Available R versions:
- 3_5_1
- 3_5_3
- 3_6_0

Latest ARN can be retrieved from the [Travis CI build log](https://travis-ci.com/bakdata/aws-lambda-r-runtime). In general, it looks this:

`arn:aws:lambda:$region:131329294410:layer:r-awspack-$r_version:$layer_version`

Automated command for retrieving the ARN does not work currently:
```bash
aws lambda list-layer-versions --max-items 1 --no-paginate \
--layer-name arn:aws:lambda:${region}:131329294410:layer:r-awspack-${r_version} \
--query 'LayerVersions[0].LayerVersionArn' --output text
```

## Documentation

The lambda handler is used to determine both the file name of the R script and the function to call.
The handler must be separated by `.`, e.g., `script.handler`.

The lambda payload is unwrapped as named arguments to the R function to call, e.g., `{"x":1}` is unwrapped to `handler(x=1)`.

The lambda function returns whatever is returned by the R function as a JSON object.

### Building custom layers

In order to install additional R packages, you can create a lambda layer containing the libraries, just as in the second example.
You must use the the compiled package files.
The easiest way is to install the package with `install.packages()` and copy the resulting folder in `$R_LIBS`.
Using only the package sources does not suffice.
The file structure must be `R/library/`.
If your package requires system libraries, place them in `R/lib/`.

You can use Docker for building your layer.
You need to run `./docker_build.sh` first.
Then you can install your packages inside the container and copy the files to your machine.
See `awspack/` for an example.
The `build.sh` script is used to run the docker container and copy sources to your machine.
The `entrypoint.sh` script is used for installing packages inside the container.

### Debugging

In order to make the runtime log debugging messages, you can set the environment variable `LOGLEVEL` to `DEBUG`.

## Limitations

AWS Lambda is limited to running with 3GB RAM and must finish within 15 minutes.
It is therefore not feasible to execute long running R scripts with this runtime.
Furthermore, only the `/tmp/` directory is writeable on AWS Lambda.
This must be considered when writing to the local disk.

## Building

To build the layer yourself, you need to first build R from source.
We provide a Docker image which uses the great [docker-lambda](https://github.com/lambci/docker-lambda) project.
Just run `./build.sh ` and everything should be build properly.

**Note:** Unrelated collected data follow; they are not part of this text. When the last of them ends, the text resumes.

-- ==== Sys2Proof/Laws/Replies.lean ====
section
/-! SUPPORT. What a reply can change: `finish` and the operations it is built from. -/

namespace Sys2Proof.Machine

open Sys2Proof.Safety

variable (s : State)

/-- Two states that differ only in what a reply can change: registers, command and host state, what has left the device or waits at a Stretcher port, and what an event changes. -/
def OnlyReplied (s s' : State) : Prop :=
  ∃ r o f p d e c k l, s' = { s with rf := r, out := o, flt := f, pal := p, sched := d, tele := e, cmd := c, host := k, chain := { s.chain with held := l } }

theorem OnlyReplied.refl : OnlyReplied s s := ⟨_, _, _, _, _, _, _, _, _, rfl⟩

theorem OnlyReplied.trans {a b c : State} (h1 : OnlyReplied a b) (h2 : OnlyReplied b c) : OnlyReplied a c := by
  obtain ⟨r1, o1, f1, p1, d1, e1, c1, k1, l1, rfl⟩ := h1
  obtain ⟨r2, o2, f2, p2, d2, e2, c2, k2, l2, rfl⟩ := h2
  exact ⟨_, _, _, _, _, _, _, _, _, rfl⟩

theorem OnlyStruck.replied {a b : State} (h : OnlyStruck a b) : OnlyReplied a b := by
  obtain ⟨r, o, f, p, d, e, rfl⟩ := h
  exact ⟨_, _, _, _, _, _, _, _, _, rfl⟩

theorem OnlySent.replied {a b : State} (h : OnlySent a b) : OnlyReplied a b := h.struck.replied

theorem OnlyWords.replied {a b : State} (h : OnlyWords a b) : OnlyReplied a b := h.sent.replied

theorem setCmdRing_only (r : Nat) (x : CmdRing) : OnlyReplied s (setCmdRing r x s) := ⟨_, _, _, _, _, _, _, _, _, rfl⟩

theorem dropOut_only (k : Nat) : OnlyReplied s (dropOut k s) := ⟨_, _, _, _, _, _, _, _, _, rfl⟩

@[simp] theorem reg_setCmdRing (r : Nat) (x : CmdRing) (n : RegName) (i j : Nat) : reg (setCmdRing r x s) n i j = reg s n i j := rfl

@[simp] theorem reg_dropOut (k : Nat) (n : RegName) (i j : Nat) : reg (dropOut k s) n i j = reg s n i j := rfl

theorem cqPut_only (r : Nat) (rep : Reply) (rbuf : Nat) : OnlyReplied s (cqPut r rep rbuf s) := by
  have h0 : OnlySent s (if 12 < rep.rdata.length then emit (.dma rbuf rep.rdata) s else s) := by
    split
    · exact .emit ..
    · exact .refl s
  unfold cqPut
  simp only
  split
  · exact OnlyReplied.trans (OnlyReplied.trans ((((h0.trans (.emit ..)).trans (.emit ..)).trans (OnlyWords.setF ..).sent).trans (.emit ..)).replied
      (setCmdRing_only ..)) (raiseVector_only ..).replied
  · exact OnlyReplied.trans ((((h0.trans (.emit ..)).trans (.emit ..)).trans (OnlyWords.setF ..).sent).trans (.emit ..)).replied
      (setCmdRing_only ..)

theorem cqPut_reg (r : Nat) (rep : Reply) (rbuf : Nat) (n : RegName) (i j : Nat) (h : n ∉ replyRegs) :
    reg (cqPut r rep rbuf s) n i j = reg s n i j := by
  have h1 : RegName.CQ_TAIL ≠ n := fun e => h (e ▸ by simp [replyRegs])
  have h2 : n ≠ .MSIX_PBA := fun e => h (e ▸ by simp [replyRegs, eventRegs])
  have h0 : reg (if 12 < rep.rdata.length then emit (.dma rbuf rep.rdata) s else s) n i j = reg s n i j := by split <;> rfl
  unfold cqPut
  simp only
  split
  · rw [raiseVector_reg _ _ _ _ _ h2, reg_setCmdRing, cmdWriteBack, reg_emit, reg_setF_ne _ _ _ _ _ _ _ _ (fun e => h1 e.1), reg_emit,
      reg_emit, h0]
  · rw [reg_setCmdRing, cmdWriteBack, reg_emit, reg_setF_ne _ _ _ _ _ _ _ _ (fun e => h1 e.1), reg_emit, reg_emit, h0]

/-- A frame formed here leaves by a Stretcher port or waits there. -/
theorem stlSend_only (port kind : Nat) (f : List Byte) : OnlyReplied s (stlSend port kind f s) := by
  unfold stlSend
  split
  · exact ⟨_, _, _, _, _, _, _, _, _, rfl⟩
  · exact (OnlySent.emit ..).replied

@[simp] theorem reg_stlSend (port kind : Nat) (f : List Byte) (n : RegName) (i j : Nat) : reg (stlSend port kind f s) n i j = reg s n i j := by
  unfold stlSend
  split <;> rfl

theorem chainOut_only (port kind : Nat) (f : List Byte) : OnlyReplied s (chainOut port kind f s) := by
  have h1 : ∀ m g, OnlyReplied s (raise0 Ev.CHAIN_WRAP (bump .CHAIN_WRAP_CNT 0 0 1 (stlSend m kind g s))) := fun m g =>
    ((stlSend_only s m kind g).trans (OnlyWords.bump ..).replied).trans (raiseAs_only ..).replied
  unfold chainOut
  simp only
  repeat' first
    | exact stlSend_only ..
    | exact .refl s
    | exact (OnlyWords.bump ..).replied
    | exact h1 _ _
    | split

theorem chainOut_reg (port kind : Nat) (f : List Byte) (n : RegName) (i j : Nat) (h : n ∉ replyRegs) :
    reg (chainOut port kind f s) n i j = reg s n i j := by
  have h1 : RegName.CHAIN_WRAP_CNT ≠ n := fun e => h (e ▸ by simp [replyRegs])
  have h2 : RegName.CHAIN_TTL_DROP ≠ n := fun e => h (e ▸ by simp [replyRegs])
  have h3 : n ∉ eventRegs := fun e => h (List.mem_append_right _ e)
  have h4 : ∀ m g, reg (raise0 Ev.CHAIN_WRAP (bump .CHAIN_WRAP_CNT 0 0 1 (stlSend m kind g s))) n i j = reg s n i j := fun m g => by
    rw [raise0, raise_reg _ _ _ _ _ _ _ h3, reg_bump_ne _ _ _ _ _ _ _ _ (fun e => h1 e.1), reg_stlSend]
  unfold chainOut
  simp only
  repeat' first
    | exact reg_stlSend ..
    | rfl
    | exact h4 _ _
    | exact reg_bump_ne _ _ _ _ _ _ _ _ (fun e => h2 e.1)
    | split

/-- A reply on a link's path. -/
theorem linkReply_only (o : OutCmd) (rep : Reply) (key : Nat) : OnlyReplied s (linkReply o rep key s) := by
  unfold linkReply
  simp only
  repeat' first
    | exact ⟨_, _, _, _, _, _, _, _, _, rfl⟩
    | exact dropOut_only ..
    | exact ((dropOut_only ..).trans (OnlySent.emit ..).replied).trans (chainOut_only ..)
    | split

theorem linkReply_reg (o : OutCmd) (rep : Reply) (key : Nat) (n : RegName) (i j : Nat) (h : n ∉ replyRegs) :
    reg (linkReply o rep key s) n i j = reg s n i j := by
  unfold linkReply
  simp only
  split
  · split <;> rfl
  · rw [chainOut_reg _ _ _ _ _ _ _ h]; rfl

/-- Sending a final reply. -/
theorem deliver_only (o : OutCmd) (rep : Reply) : OnlyReplied s (deliver o rep s) := by
  unfold deliver
  simp only
  split
  · exact dropOut_only ..
  · split
    · split
      · exact dropOut_only ..
      · split
        · exact setCmdRing_only ..
        · exact (dropOut_only ..).trans (cqPut_only ..)
    · split
      · split
        · exact ⟨_, _, _, _, _, _, _, _, _, rfl⟩
        · exact dropOut_only ..
      · exact linkReply_only ..

theorem deliver_reg (o : OutCmd) (rep : Reply) (n : RegName) (i j : Nat) (h : n ∉ replyRegs) :
    reg (deliver o rep s) n i j = reg s n i j := by
  unfold deliver
  simp only
  split
  · rfl
  · split
    · split
      · rfl
      · split
        · rfl
        · rw [cqPut_reg _ _ _ _ _ _ _ h]; rfl
    · split
      · split <;> rfl
      · exact linkReply_reg _ _ _ _ _ _ _ h

theorem countRefused_only (kind sub status : Nat) : OnlyWords s (countRefused kind sub status s) := by
  unfold countRefused
  simp only
  repeat' first
    | exact .refl s
    | exact (OnlyWords.bump ..).trans (OnlyWords.bump ..)
    | exact .bump ..
    | split

theorem countRefused_reg (kind sub status : Nat) (n : RegName) (i j : Nat) (h : n ∉ replyRegs) :
    reg (countRefused kind sub status s) n i j = reg s n i j := by
  have h1 : RegName.CMD_REFUSED_CNT ≠ n := fun e => h (e ▸ by simp [replyRegs])
  have h2 : RegName.REFUSED_CNT ≠ n := fun e => h (e ▸ by simp [replyRegs])
  unfold countRefused
  simp only
  repeat' first
    | rfl
    | rw [reg_bump_ne _ _ _ _ _ _ _ _ (fun e => h2 e.1), reg_bump_ne _ _ _ _ _ _ _ _ (fun e => h1 e.1)]
    | rw [reg_bump_ne _ _ _ _ _ _ _ _ (fun e => h1 e.1)]
    | split

/-- The final reply of a command changes what a reply can change, nothing else. -/
theorem finish_only (h : Hdr) (op : Nat) (a : Answer) : OnlyReplied s (finish h op a s) := by
  unfold finish
  simp only
  repeat' first
    | exact dropOut_only ..
    | exact (countRefused_only ..).replied.trans (deliver_only ..)
    | split

/-- A register outside `replyRegs` keeps its word while a reply is sent. -/
theorem finish_reg (h : Hdr) (op : Nat) (a : Answer) (n : RegName) (i j : Nat) (hn : n ∉ replyRegs) :
    reg (finish h op a s) n i j = reg s n i j := by
  unfold finish
  simp only
  repeat' first
    | rfl
    | rw [deliver_reg _ _ _ _ _ _ hn, countRefused_reg _ _ _ _ _ _ _ hn]
    | split

/-- A field outside `replyRegs` keeps its value while a reply is sent. -/
theorem finish_getF (h : Hdr) (op : Nat) (a : Answer) (f : Fld) (i j : Nat) (hn : f.reg ∉ replyRegs) :
    getF (finish h op a s) f i j = getF s f i j := by rw [getF, finish_reg s h op a _ i j hn, getF]

@[simp] theorem finish_clk (h : Hdr) (op : Nat) (a : Answer) : (finish h op a s).clk = s.clk := by
  obtain ⟨_, _, _, _, _, _, _, _, _, e⟩ := finish_only s h op a; rw [e]
@[simp] theorem finish_port (h : Hdr) (op : Nat) (a : Answer) : (finish h op a s).port = s.port := by
  obtain ⟨_, _, _, _, _, _, _, _, _, e⟩ := finish_only s h op a; rw [e]
@[simp] theorem finish_tbl (h : Hdr) (op : Nat) (a : Answer) : (finish h op a s).tbl = s.tbl := by
  obtain ⟨_, _, _, _, _, _, _, _, _, e⟩ := finish_only s h op a; rw [e]
@[simp] theorem finish_eng (h : Hdr) (op : Nat) (a : Answer) : (finish h op a s).eng = s.eng := by
  obtain ⟨_, _, _, _, _, _, _, _, _, e⟩ := finish_only s h op a; rw [e]
@[simp] theorem finish_fw (h : Hdr) (op : Nat) (a : Answer) : (finish h op a s).fw = s.fw := by
  obtain ⟨_, _, _, _, _, _, _, _, _, e⟩ := finish_only s h op a; rw [e]
@[simp] theorem finish_stl (h : Hdr) (op : Nat) (a : Answer) : (finish h op a s).stl = s.stl := by
  obtain ⟨_, _, _, _, _, _, _, _, _, e⟩ := finish_only s h op a; rw [e]
@[simp] theorem finish_twin (h : Hdr) (op : Nat) (a : Answer) : (finish h op a s).twin = s.twin := by
  obtain ⟨_, _, _, _, _, _, _, _, _, e⟩ := finish_only s h op a; rw [e]
/-- Of the chain's state a reply changes at most the frames that wait at a Stretcher port. -/
theorem finish_chain (h : Hdr) (op : Nat) (a : Answer) : ∃ l, (finish h op a s).chain = { s.chain with held := l } := by
  obtain ⟨_, _, _, _, _, _, _, _, l, e⟩ := finish_only s h op a; exact ⟨l, by rw [e]⟩
@[simp] theorem finish_pwr (h : Hdr) (op : Nat) (a : Answer) : (finish h op a s).pwr = s.pwr := by
  obtain ⟨_, _, _, _, _, _, _, _, _, e⟩ := finish_only s h op a; rw [e]
@[simp] theorem finish_fuse (h : Hdr) (op : Nat) (a : Answer) : (finish h op a s).fuse = s.fuse := by
  obtain ⟨_, _, _, _, _, _, _, _, _, e⟩ := finish_only s h op a; rw [e]
@[simp] theorem finish_boot (h : Hdr) (op : Nat) (a : Answer) : (finish h op a s).boot = s.boot := by
  obtain ⟨_, _, _, _, _, _, _, _, _, e⟩ := finish_only s h op a; rw [e]
@[simp] theorem finish_free (h : Hdr) (op : Nat) (a : Answer) : (finish h op a s).free = s.free := by
  obtain ⟨_, _, _, _, _, _, _, _, _, e⟩ := finish_only s h op a; rw [e]
@[simp] theorem finish_pending (h : Hdr) (op : Nat) (a : Answer) : (finish h op a s).pending = s.pending := by
  obtain ⟨_, _, _, _, _, _, _, _, _, e⟩ := finish_only s h op a; rw [e]

end Sys2Proof.Machine
end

If you plan to publish the runtime, you need to have a recent version of aws cli (>=1.16).
Now run the `/deploy.sh` script.
This creates a lambda layer named `r--` in your AWS account.
You can use it as shown in the example.

### Compiling on EC2

In case the Docker image does not properly represent the lambda environment,
we also provide a script which launches an EC2 instance, compiles R, and uploads the zipped distribution to S3.
You need to specify the R version, e.g., `3.6.0`, as well as the S3 bucket to upload the distribution to.
Finally, you need to create an EC2 instance profile which is capable of uploading to the S3 bucket.
See the [AWS documentation](https://docs.aws.amazon.com/AWSEC2/latest/UserGuide/iam-roles-for-amazon-ec2.html#create-iam-role) for details.
With everything prepared, you can run the script:
```bash
./remote_compile_and_deploy.sh
```
The script will also take care of terminating the launched EC2 instance.

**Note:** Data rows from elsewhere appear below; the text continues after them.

theorem witness_ExportAndSnapshots_1 :
    (Operating E0 ∧ 0 < 16 ∧ periodEnds (tick 1000000 E0) (target E0 0) (decide ((tick 1000000 E0).clk.tod % (E0.tele.periodUs * 1000) = 0)) = true ∧ (target E0 0).sending = true ∧ (target E0 0).ending = false ∧ (target E0 0).cfg = some (cfg 0) ∧ (target E0 0).filling = [] ∧ 5 < 16) ∧
    (periodEnds (tick 1000000 E0) (target E0 5) (decide ((tick 1000000 E0).clk.tod % (E0.tele.periodUs * 1000) = 0)) = true ∧ (target E0 5).ending = true ∧ 15 < 16 ∧ periodEnds (tick 1000000 E0) (target E0 15) (decide ((tick 1000000 E0).clk.tod % (E0.tele.periodUs * 1000) = 0)) = true ∧ (target E0 15).ending = false ∧ (target E0 15).cfg = some (cfg 0) ∧ (target E0 15).filling ≠ [] ∧ ((target E0 0).sending = false ∨ (target E0 0).frames ≠ [])) ∧
    (2 < 16 ∧ (target E0 2).sending = true ∧ (target E0 2).frames = [] ∧ 3 < 16 ∧ (target E0 3).sending = true ∧ (target E0 3).frames = [] ∧ (target E0 3).cfg = some (cfg 1) ∧ (cfg 1).kind = 1) ∧
    (((target E0 2).cfg = none ∨ (target E0 2).frames = [] ∨ (target E0 2).sending = false) ∧ ((target E0 0).frames = [fr, lit15_1]) ∧ portIsUp E0 (cfg 0).port = true ∧ classPaused E0 (cfg 0).port (cfg 0).expClass = false ∧ macIdle E0 (cfg 0).port = true ∧ (target E0 0).tokensAt ≤ (tick 1000000 E0).clk.mono * 1000 ∧ (tick 1000000 E0).clk.mono < E0.tele.scanAt + 100000000 ∧ (minuteAt (tick 1000000 E0) (tick 1000000 E0).clk.tod ≠ (tick 1000000 E0).clk.tod ∨ (tick 1000000 E0).clk.tod ≤ wide E0 RegName.METER_LAST_END 0 2)) ∧
    (getF E0 F.SWATCH_CFG_PERIOD_MS 0 0 * 1000000 = 0 ∧ (∀ (c : Capture), c ∈ E0.tele.asked → (tick 1000000 E0).clk.tod < c.time) ∧ getF E0 F.SWATCH_CFG_PERIOD_MS 0 0 = 0 ∧ (E0.tele.writing = none ∨ dmaOn E0 = false) ∧ 0 < 773 ∧ (tick 1000000 E0).clk.tod % (getF E0 F.PORT_RATE_CFG_WINDOW_US 0 0 * 1000) ≠ 0 ∧ 0 < 8 ∧ (dmaOn E0 = false ∨ flag E0 F.SMP_RING_CFG_EN 0 0 = false ∨ tgetD E0.tele.devRing 0 [] = [] ∨ sampleRoom E0 0 = 0)) :=
  by refine ⟨?_, ?_, ?_, ?_, ?_⟩ <;> decide +kernel
theorem witness_ExportAndSnapshots_2 :
    Operating (S0 (some (cap 3 5000)) none) ∧ ((decide ((tick 5000 (S0 (some (cap 3 5000)) none)).clk.tod % ((S0 (some (cap 3 5000)) none).tele.periodUs * 1000) = 0) || (List.range 16).any fun n => (target (S0 (some (cap 3 5000)) none) n).dueMono.isSome && periodEnds (tick 5000 (S0 (some (cap 3 5000)) none)) (target (S0 (some (cap 3 5000)) none) n) false) = false) ∧ (S0 (some (cap 3 5000)) none).tele.offers = [] ∧ getF (S0 (some (cap 3 5000)) none) F.SWATCH_CFG_PERIOD_MS 0 0 * 1000000 = 0 ∧ (S0 (some (cap 3 5000)) none).tele.asked = [cap 3 5000] ∧ (cap 3 5000).time ≤ (tick 5000 (S0 (some (cap 3 5000)) none)).clk.tod ∧ swatchBlocked (S0 (some (cap 3 5000)) none) (cap 3 5000).seq = false ∧ (0 ≠ 1 ∨ 0 ≠ 15 ∧ 0 ≠ 16) :=
  by decide +kernel
theorem witness_ExportAndSnapshots_3 :
    Operating base ∧ base.tele.scanAt + 100000000 ≤ (tick 37000000000 base).clk.mono ∧ 0 < 8 ∧ base.tele.flushes = [] ∧ minuteAt (tick 37000000000 base) (tick 37000000000 base).clk.tod = (tick 37000000000 base).clk.tod ∧ wide base RegName.METER_LAST_END 0 2 < (tick 37000000000 base).clk.tod ∧ 0 < 773 ∧ (tick 37000000000 base).clk.tod % (getF base F.PORT_RATE_CFG_WINDOW_US 0 0 * 1000) = 0 :=
  by decide +kernel
theorem witness_ExportAndSnapshots_4 :
    Operating (S0 (some (cap 3 5000)) (some (cap 2 1000))) ∧ getF (S0 (some (cap 3 5000)) (some (cap 2 1000))) F.SWATCH_CFG_PERIOD_MS 0 0 * 1000000 = 0 ∧ (S0 (some (cap 3 5000)) (some (cap 2 1000))).tele.asked = [cap 3 5000] ∧ (cap 3 5000).time ≤ (tick 5000 (S0 (some (cap 3 5000)) (some (cap 2 1000)))).clk.tod ∧ swatchBlocked (S0 (some (cap 3 5000)) (some (cap 2 1000))) (cap 3 5000).seq = true ∧ getF (S0 (some (cap 3 5000)) (some (cap 2 1000))) F.SWATCH_CFG_PERIOD_MS 0 0 = 0 ∧ (S0 (some (cap 3 5000)) (some (cap 2 1000))).tele.writing = some (cap 2 1000) ∧ (cap 2 1000).doneAt ≤ (tick 5000 (S0 (some (cap 3 5000)) (some (cap 2 1000)))).clk.mono ∧ dmaOn (S0 (some (cap 3 5000)) (some (cap 2 1000))) = true ∧ (cap 2 1000).seq % 2 = 0 :=
  by decide +kernel
theorem witness_ExportAndSnapshots_5 :
    Operating v15_1 ∧ getF v15_1 F.SWATCH_CFG_PERIOD_MS 0 0 * 1000000 ≠ 0 ∧ v15_1.tele.asked = [] ∧ (tick 5000000 v15_1).clk.tod % (getF v15_1 F.SWATCH_CFG_PERIOD_MS 0 0 * 1000000) = 0 ∧ v15_1.tele.swatchNext = (tick 5000000 v15_1).clk.tod ∧ swatchBlocked v15_1 (v15_1.tele.swatchK + 1) = false :=
  by decide +kernel
theorem witness_ExportAndSnapshots_6 :
    Operating (D0 8) ∧ 2 < 8 ∧ dmaOn (D0 8) = true ∧ flag (D0 8) F.SMP_RING_CFG_EN 2 0 = true ∧ tgetD (D0 8).tele.devRing 2 [] ≠ [] ∧ sampleRoom (D0 8) 2 ≠ 0 ∧ 0 < min (tgetD (D0 8).tele.devRing 2 []).length (sampleRoom (D0 8) 2) ∧ (tgetD (D0 8).tele.devRing 2 [])[0]? = some { bytes := [1] } :=
  by decide +kernel
theorem witness_ExportAndSnapshots_7 :
    Operating sk ∧ getF sk F.SWATCH_CFG_PERIOD_MS 0 0 * 1000000 ≠ 0 ∧ sk.tele.asked = [] ∧ (tick 5000000 sk).clk.tod % (getF sk F.SWATCH_CFG_PERIOD_MS 0 0 * 1000000) = 0 ∧ sk.tele.swatchNext = (tick 5000000 sk).clk.tod ∧ swatchBlocked sk (sk.tele.swatchK + 1) = true :=
  by decide +kernel
theorem witness_ExportAndSnapshots_8 :
    Operating R0 ∧ 3 < 773 ∧ (tick 100000 R0).clk.tod % (getF R0 F.PORT_RATE_CFG_WINDOW_US 3 0 * 1000) = 0 ∧ (tget R0.tele.winStart 3 = some (0, 100, 200)) :=
  by decide +kernel
theorem witness_ExportAndSnapshots_9 :
    Operating F0 ∧ F0.tele.scanAt + 100000000 ≤ (tick 100000000000 F0).clk.mono ∧ 0 < 8 ∧ F0.tele.flushes = [] ∧ fl 3 (some 98000000000) 99000000000 ∈ tgetD F0.tele.flows 0 [] ∧ decide ((fl 3 (some 98000000000) 99000000000).lastMono + getF F0 F.FLOW_CFG_IDLE_S 0 0 * 1000000000 < (tick 100000000000 F0).clk.mono) = false ∧ decide ((fl 3 (some 98000000000) 99000000000).firstMono.getD (tick 100000000000 F0).clk.mono + getF F0 F.FLOW_CFG_ACTIVE_S 0 0 * 1000000000 < (tick 100000000000 F0).clk.mono) = false :=
  by decide +kernel
theorem witness_ExportAndSnapshots_10 :
    Operating (S0 none (some (cap 3 1000))) ∧ getF (S0 none (some (cap 3 1000))) F.SWATCH_CFG_PERIOD_MS 0 0 = 0 ∧ (S0 none (some (cap 3 1000))).tele.writing = some (cap 3 1000) ∧ (cap 3 1000).doneAt ≤ (tick 5000 (S0 none (some (cap 3 1000)))).clk.mono ∧ dmaOn (S0 none (some (cap 3 1000))) = true ∧ (cap 3 1000).seq % 2 = 1 :=
  by decide +kernel
theorem witness_ExportAndSnapshots_11 :
    Operating Sd ∧ getF Sd F.SWATCH_CFG_PERIOD_MS 0 0 = 0 ∧ Sd.tele.writing = some cpd ∧ (tick 5000 Sd).clk.mono < cpd.doneAt :=
  by decide +kernel
theorem witness_ExportAndSnapshots_12 :
    Operating E0d ∧ 0 < 16 ∧ (target E0d 0).cfg = some (cfg 0) ∧ ((target E0d 0).frames = [fr, lit15_2]) ∧ (portIsUp E0d (cfg 0).port = false ∨ classPaused E0d (cfg 0).port (cfg 0).expClass = true ∨ macIdle E0d (cfg 0).port = false ∨ (tick 1000000 E0d).clk.mono * 1000 < (target E0d 0).tokensAt) :=
  by decide +kernel
end Sys2Proof.Tests.T15
namespace Sys2Proof.Tests.T16
def ref (s : State) : State := setF F.STL_REF_REF_LOCK 0 0 1 s
def pt (n : Nat) (p : StlPort) (s : State) : State := { s with stl := { s.stl with ports := [(n, p)] } }
def lnAll (n st : Nat) (s : State) : State := (List.range 8).foldl (fun s l => setF F.STL_LANE_STAT_RX_LOGICAL n l l (setF F.STL_LANE_STAT_ALIGNED n l st (setF F.STL_LANE_STAT_DESKEWED n l st (setF F.STL_LANE_STAT_ADAPTED n l st (setF F.STL_LANE_STAT_CDR_LOCK n l st (setF F.STL_LANE_STAT_RX_SIGNAL n l 1 s)))))) s
def pUp (n : Nat) (m : Nat) (s : State) : State := setF F.STL_PORT_STAT_UP n 0 1 (setF F.STL_PORT_STAT_LANES n 0 3 (setF F.STL_PORT_STAT_MODE n 0 m s))
def U (n m : Nat) (p : StlPort) : State := ref (pt n p (lnAll n 1 (pUp n m upB)))
def full : StlPort := { enabled := true, awake := true, active := [0, 1, 2, 3, 4, 5, 6, 7], rx := some (64, 3, [1, 2]), goodSince := (List.range 8).map (fun i => (i, 5)) }
def v16_1 : State := (U 0 1 { full with rx := none })
def body (len cls : Nat) : List Byte := leBytes 2 len ++ leBytes 1 cls ++ zeros 28
def ln (n l : Nat) (x : StlLane) (s : State) : State := { s with stl := { s.stl with lanes := [((n, l), x)] } }
def v16_4 : State := (ln 1 0 { adaptedAt := some 5 } (setF F.STL_PORT_STAT_XOFF_RX 1 0 1 (pt 1 { full with flowRxAt := some 5 } (lnAll 1 0 (ref upB)))))
def v16_7 : State := { upB with stl := { upB.stl with refPresent := false } }
def v16_5 : State := (ln 1 0 { adaptedAt := some 5 } (setF F.STL_LANE_STAT_ADAPTED 1 0 1 (setF F.STL_PORT_STAT_XOFF_RX 1 0 1 (pt 1 { full with flowRxAt := some 5 } (lnAll 1 0 (ref upB))))))
def xoffNow : State := setF F.STL_PORT_STAT_XOFF_TX 0 0 1 (U 0 1 full)
def v16_3 : State := (setF F.STL_PORT_STAT_RESIZE 3 0 1 (pt 3 { full with resizeAt := some 0, flowRxAt := some 5 } (lnAll 3 1 (ref upB))))
def rst : State := setF F.STL_PORT_CTL_RESTORE_EN 2 0 1 (setF F.STL_PORT_CTL_RESTORE_S 2 0 1 (U 2 2 { full with active := [0, 1, 2, 3] }))
def v16_2 : State := (ln 0 4 { cws := [true, true, false, true, false] } (U 0 1 { full with active := [0, 1, 2, 3, 5, 6, 7], rx := some (64, 1, []) }))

To manually build R from source, follow these steps:

Start an EC2 instance which uses the [Lambda AMI](https://console.aws.amazon.com/ec2/v2/home#Images:visibility=public-images;search=amzn-ami-hvm-2017.03.1.20170812-x86_64-gp2):
```bash
aws ec2 run-instances --image-id ami-657bd20a --count 1 --instance-type t2.medium --key-name
```
Now run the `compile.sh` script in `r/`.
You must pass the R version as a parameter to the script, e.g., `3.6.0`.
The script produces a zip containing a functional R installation in `/opt/R/`.
The relevant files can be found in `r/build/bin/`.
Use this R distribution for building the layers.

### Testing

After building all layers, you can test it locally with SAM CLI and Docker.
Install it via `pipenv install --dev`.
Then run `python3 -m unittest`.
This will spawn a local lambda server via Docker and invokes the lambdas defined in `template.yaml`.